Extracted data
------------------------------

-- ==== Sys2Proof/Machine/CollOps.lean ====
section
/-!
DEFINITION. Shared operations of collectives and of the exchange engine (R296 to R309).
-/

namespace Sys2Proof.Machine

/-! ### Status codes (R302) -/

/-- DONE (R302). -/
def csDone : Nat := 1
/-- ABORTED_EPOCH (R302). -/
def csEpoch : Nat := 2
/-- ABORTED_CMD (R302). -/
def csCmd : Nat := 3
/-- MISMATCH (R302). -/
def csMismatch : Nat := 4
/-- MEM_ERR (R302). -/
def csMemErr : Nat := 5
/-- NO_ROUTE (R302). -/
def csNoRoute : Nat := 6
/-- ABORTED_PEER (R302). -/
def csPeer : Nat := 7

/-! ### Descriptors -/

/-- The fields of a collective descriptor (R296). -/
def readColl (v : Nat) : CollDesc :=
  let w (off : Nat) : Nat := bitsOf v (8 * off) 32
  let q (off : Nat) : Nat := bitsOf v (8 * off) 64
  { op := bitsOf (w 0) 0 4, red := bitsOf (w 0) 4 4, wire := bitsOf (w 0) 8 4, out := bitsOf (w 0) 12 4,
    id := BitVec.ofNat 16 (bitsOf (w 0) 16 16), rankset := bitsOf (w 4) 0 8, cap := bitsOf (w 4) 8 6, src := q 8,
    dst := q 0x10, len := q 0x18, table := q 0x20, srcScl := q 0x28, srcSide := q 0x30, rowK := bitsOf (w 0x38) 0 16,
    ts := BitVec.ofNat 32 (w 0x3C), startCtr := q 0x40, startTgt := BitVec.ofNat 64 (q 0x48), doneCtr := q 0x50,
    ledger := q 0x58, tagStep := BitVec.ofNat 32 (w 0x60), tagShard := BitVec.ofNat 32 (w 0x64), status := q 0x68 }

/-- Whether a narrow block format is on the wire. -/
def wireBlocks (d : CollDesc) : Bool := decide (d.wire = 1) || decide (d.wire = 2)

/-- A buffer address: 16-byte aligned, in bulk memory. -/
def bufOk (a : Nat) : Bool := decide (a % 16 = 0) && decide (a < bulkEnd)

/-- An 8-byte counter address, or zero for none. -/
def ctrOk (a : Nat) : Bool := decide (a = 0) || (decide (a % 8 = 0) && decide (a + 8 ≤ bulkEnd))

/-- Codes that the OP uses (R296, R297). -/
def collCodesOk (d : CollDesc) : Bool :=
  decide (d.op ≤ 5) && (if d.op ≤ 1 then decide (d.red ≤ 3) else decide (d.red = 0))
    && (if d.op = 2 then decide (d.wire ≤ 4) else decide (d.wire = 0))
    && (if d.op = 2 then (if d.wire = 0 then decide (d.out = 0) else decide (d.out ≤ 2))
        else if d.op = 5 then decide (d.out ≤ 1) else decide (d.out = 0))
    && decide (d.id ≠ 0)

/-- Ranges of LEN, CAP, ROW_K and TSCALE (R296, R297). -/
def collRangesOk (d : CollDesc) : Bool :=
  decide (d.cap ≤ 32) && decide (d.len % 16 = 0)
    && (decide (d.op = 0) || decide (d.op = 3) || decide (d.len = 0))
    && (!(wireBlocks d) || (decide (d.rowK % 32 = 0) && decide (32 ≤ d.rowK) && decide (d.rowK ≤ 65504)))
    && (decide (d.wire = 0) || tensorScaleOk d.ts)

/-- Addresses in bulk memory and aligned (R296, R297). -/
def collAddrsOk (d : CollDesc) : Bool :=
  bufOk d.src && bufOk d.dst && bufOk d.status && ctrOk d.startCtr && ctrOk d.doneCtr
    && (decide (d.op = 0) || (bufOk d.table && (decide (d.op ≤ 3) || decide (d.table % 64 = 0))))
    && (!(wireBlocks d) || bufOk d.srcScl) && (!(wireBlocks d && decide (d.cap > 0)) || bufOk d.srcSide)
    && (decide (d.op ≠ 2) || bufOk d.ledger)
    && (decide (d.op ≠ 0) || decide (d.src + d.len ≤ bulkEnd ∧ d.dst + d.len ≤ bulkEnd))
    && (decide (d.op ≠ 3) || decide (d.dst + d.len ≤ bulkEnd))

/-- Reserved fields of a descriptor are zero. -/
def collRsvdOk (v : Nat) : Bool :=
  decide (bitsOf v (8 * 4 + 14) 18 = 0) && decide (bitsOf v (8 * 0x38 + 16) 16 = 0) && decide (bitsOf v (8 * 0x70) 128 = 0)

/-- The ranks of a rank set in position order; none where it is not defined (R296, R316). -/
def ranksOf (s : State) (set : Nat) : Option (List Nat) :=
  if set = 0 then some (if fld s 0x31 stMembershipJstate = jsUnjoined then [0] else workingRanks s)
  else mapFind set s.net.ranksets

/-- This module's rank. -/
def myRank (s : State) : Nat := fld s 0x31 fMembershipRank

/-- The exchange block, where it obeys R305. -/
def readExch (v : Nat) : Option ExchBlk :=
  let w (off : Nat) : Nat := bitsOf v (8 * off) 32
  let q (off : Nat) : Nat := bitsOf v (8 * off) 64
  let x : ExchBlk := ⟨bitsOf (w 0) 0 20, bitsOf (w 4) 0 4, bitsOf (w 4) 16 13, 16 * bitsOf (w 8) 0 13, bitsOf (w 8) 13 2,
    bitsOf (w 0xC) 0 24, q 0x10, q 0x18, q 0x20, q 0x28, q 0x30⟩
  let rsvd := w 0 < 2 ^ 20 ∧ bitsOf (w 4) 4 12 = 0 ∧ w 4 < 2 ^ 29 ∧ w 8 < 2 ^ 15 ∧ w 0xC < 2 ^ 24 ∧ q 0x38 = 0
  let ranges := 1 ≤ x.topk ∧ x.topk ≤ 8 ∧ 1 ≤ x.e ∧ x.e ≤ 4096 ∧ 16 ≤ x.rowb ∧ x.rowb ≤ 65536 ∧ 1 ≤ x.recvRows ∧ x.rowFmt ≤ 1
  let addrs := bufOk x.route && bufOk x.e2m && (decide (x.caps = 0) || bufOk x.caps) && bufOk x.info && bufOk x.drop
  if rsvd ∧ ranges ∧ addrs then some x else none

/-- COLL_ARM's effect (R297); the start counter is read and watched as in R192, and a descriptor whose counter cannot be read is
refused (log 76). -/
def armColl (s : State) (a : Nat) : State :=
  let bad (s : State) : State := raise s 0x30 evTransportCollBad
  if a % 64 ≠ 0 ∨ a + 128 > bulkEnd ∨ s.net.colls.length ≥ 256 then bad s else
  let r := memReadNat s a 128
  match r.2 with
  | none => bad r.1
  | some v =>
    let d := readColl v
    let member := match ranksOf s d.rankset with
      | some l => l.contains (myRank s)
      | none => false
    if !(collCodesOk d && collRangesOk d && collAddrsOk d && collRsvdOk v && member) then bad r.1
    else
      let y : State × Option (Option ExchBlk) :=
        if d.op < 4 then (r.1, some none)
        else
          let y := memReadNat r.1 d.table 64
          (y.1, (y.2.bind readExch).map some)
      match y.2 with
      | none => bad y.1
      | some x =>
        let z := startNow y.1 d.startCtr d.startTgt
        match z.2 with
        | none => bad z.1
        | some b => setNet z.1 { z.1.net with colls := z.1.net.colls ++ [{ desc := d, xblk := x, started := b }] }

/-! ### Finding and changing collectives -/

/-- The running collective of an identifier. -/
def collAt (s : State) (id : BitVec 16) : Option Coll := s.net.colls.find? (fun c => c.desc.id == id && c.running && c.ending.isNone)

/-- Change the first collective of an identifier that has not ended. -/
def collMap (f : Coll → Coll) (id : BitVec 16) : List Coll → List Coll
  | [] => []
  | c :: r => if c.desc.id = id ∧ c.ending = none then f c :: r else c :: collMap f id r

/-- Change a collective. -/
def collUpd (s : State) (id : BitVec 16) (f : Coll → Coll) : State :=
  setNet s { s.net with colls := collMap f id s.net.colls }

/-- Change what a collective knows of a position. -/
def peerUpd (s : State) (id : BitVec 16) (q : Nat) (f : Peer1 → Peer1) : State :=
  collUpd s id (fun c => { c with peers := c.peers.map (fun p => if p.pos = q then f p else p) })

/-- Module identifier at a position. -/
def posModule (s : State) (c : Coll) (q : Nat) : BitVec 16 := entryId (memberEntry s (c.ranks.getD q 0))

/-- The position of a module in a collective. -/
def posOf (s : State) (c : Coll) (m : BitVec 16) : Option Nat :=
  (List.range c.ranks.length).find? (fun q => posModule s c q == m)

/-- Number of positions. -/
def nrOf (c : Coll) : Nat := c.ranks.length

/-- The die whose fabric unit holds a collective: that of its output buffer (log 32). -/
def collDie (c : Coll) : Nat := c.desc.dst / regionSize % 4

/-- Payload of a COLL_READY (R304). -/
def readyBytes (digest : Word) (abort grant : Bool) (count : Nat) : List Byte :=
  leBytes 4 digest.toNat ++ leBytes 4 ((if abort then 1 else 0) + (if grant then 2 else 0)) ++ leBytes 8 count

/-- Send a COLL_READY to a position. -/
def sendReady (s : State) (c : Coll) (q : Nat) (digest : Word) (abort grant : Bool) (count : Nat) : State :=
  sendControl s (posModule s c q) kCollReady c.desc.id 0 0 (readyBytes digest abort grant count)

/-- End a part: its status is fixed, and an end other than DONE is told to every peer that has not told of its own
(R298, R302). -/
def endColl (s : State) (id : BitVec 16) (code : Nat) : State :=
  match s.net.colls.find? (fun c => c.desc.id == id && c.ending.isNone) with
  | none => s
  | some c =>
    let c := if c.running then c else
      match ranksOf s c.desc.rankset with
      | some l => { c with ranks := l, pos := (l.findIdx? (· == myRank s)).getD 0 }
      | none => c
    let s := collUpd s id (fun x => { x with ending := some code, endEpoch := epochNow s })
    if code = csDone then s else
    let s := dropMsgsOf s (fun o => match o with
      | .coll i _ => i == id
      | _ => false)
    let told (q : Nat) : Bool := c.peers.any (fun p => p.pos == q && p.closed)
    ((List.range c.ranks.length).filter (fun q => q != c.pos && !(told q))).foldl (fun s q => sendReady s c q 0 true false 0) s

/-! ### Memory of a collective -/

/-- Zero bytes up to a multiple of 16. -/
def pad16 (n : Nat) : Nat := (n + 15) / 16 * 16

/-- Read parts one after another, each padded with zero to 16 bytes (R304). -/
def readParts (s : State) : List (Nat × Nat) → State × Option (List Byte)
  | [] => (s, some [])
  | (a, n) :: r =>
    let x := memRead s a n
    match x.2 with
    | none => (x.1, none)
    | some b =>
      let y := readParts x.1 r
      (y.1, y.2.map (fun l => b ++ List.replicate (pad16 n - n) 0 ++ l))

/-- Write ranges one after another; false where one fails. -/
def writeParts (s : State) : List (Nat × List Byte) → State × Bool
  | [] => (s, true)
  | (a, b) :: r =>
    let w := memWrite s a b
    if w.2 then writeParts w.1 r else (w.1, false)

/-- Bytes 0 to n - 1 of a kept stream. -/
def streamBytes (m : SMap Byte) (n : Nat) : List Byte := (List.range n).map (fun i => mapGet (fun _ => (0 : Byte)) i m)

/-- Keep bytes of a stream at an offset. -/
def keepBytes (m : SMap Byte) (off : Nat) (b : List Byte) : SMap Byte :=
  (b.zipIdx).foldl (fun m e => mapSet (fun _ => (0 : Byte)) (off + e.2) e.1 m) m

/-- First byte of piece q of an ALL_REDUCE (R303). -/
def pieceBase (c : Coll) (q : Nat) : Nat := 16 * (q * (c.desc.len / 16) / nrOf c)

/-- Piece q: offset and length. -/
def pieceOf (c : Coll) (q : Nat) : Nat × Nat := (pieceBase c q, pieceBase c (q + 1) - pieceBase c q)

/-- Shard-table entry of a position. -/
def shardOf (c : Coll) (q : Nat) : Nat × Nat := c.table.getD q (0, 0)

/-- Bytes of the value plane, scale plane and side list of a shard of `n` elements, or of a RAW shard (R301). -/
def planeLens (d : CollDesc) (n : Nat) : List Nat :=
  if d.wire = 0 then [n]
  else if wireBlocks d then
    [n / 2, n / 16] ++ (if d.cap > 0 ∧ d.rowK > 0 then [n / d.rowK * ((d.rowK + 255) / 256) * d.cap * 4] else [])
  else [n]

------------------------------

Of the lines above, extract only those from the line with "(s, some [])" to the line with "def pieceOf (c", both included, exactly as written.

Output
  | [] => (s, some [])
  | (a, n) :: r =>
    let x := memRead s a n
    match x.2 with
    | none => (x.1, none)
    | some b =>
      let y := readParts x.1 r
      (y.1, y.2.map (fun l => b ++ List.replicate (pad16 n - n) 0 ++ l))

/-- Write ranges one after another; false where one fails. -/
def writeParts (s : State) : List (Nat × List Byte) → State × Bool
  | [] => (s, true)
  | (a, b) :: r =>
    let w := memWrite s a b
    if w.2 then writeParts w.1 r else (w.1, false)

/-- Bytes 0 to n - 1 of a kept stream. -/
def streamBytes (m : SMap Byte) (n : Nat) : List Byte := (List.range n).map (fun i => mapGet (fun _ => (0 : Byte)) i m)

/-- Keep bytes of a stream at an offset. -/
def keepBytes (m : SMap Byte) (off : Nat) (b : List Byte) : SMap Byte :=
  (b.zipIdx).foldl (fun m e => mapSet (fun _ => (0 : Byte)) (off + e.2) e.1 m) m

/-- First byte of piece q of an ALL_REDUCE (R303). -/
def pieceBase (c : Coll) (q : Nat) : Nat := 16 * (q * (c.desc.len / 16) / nrOf c)

/-- Piece q: offset and length. -/
def pieceOf (c : Coll) (q : Nat) : Nat × Nat := (pieceBase c q, pieceBase c (q + 1) - pieceBase c q)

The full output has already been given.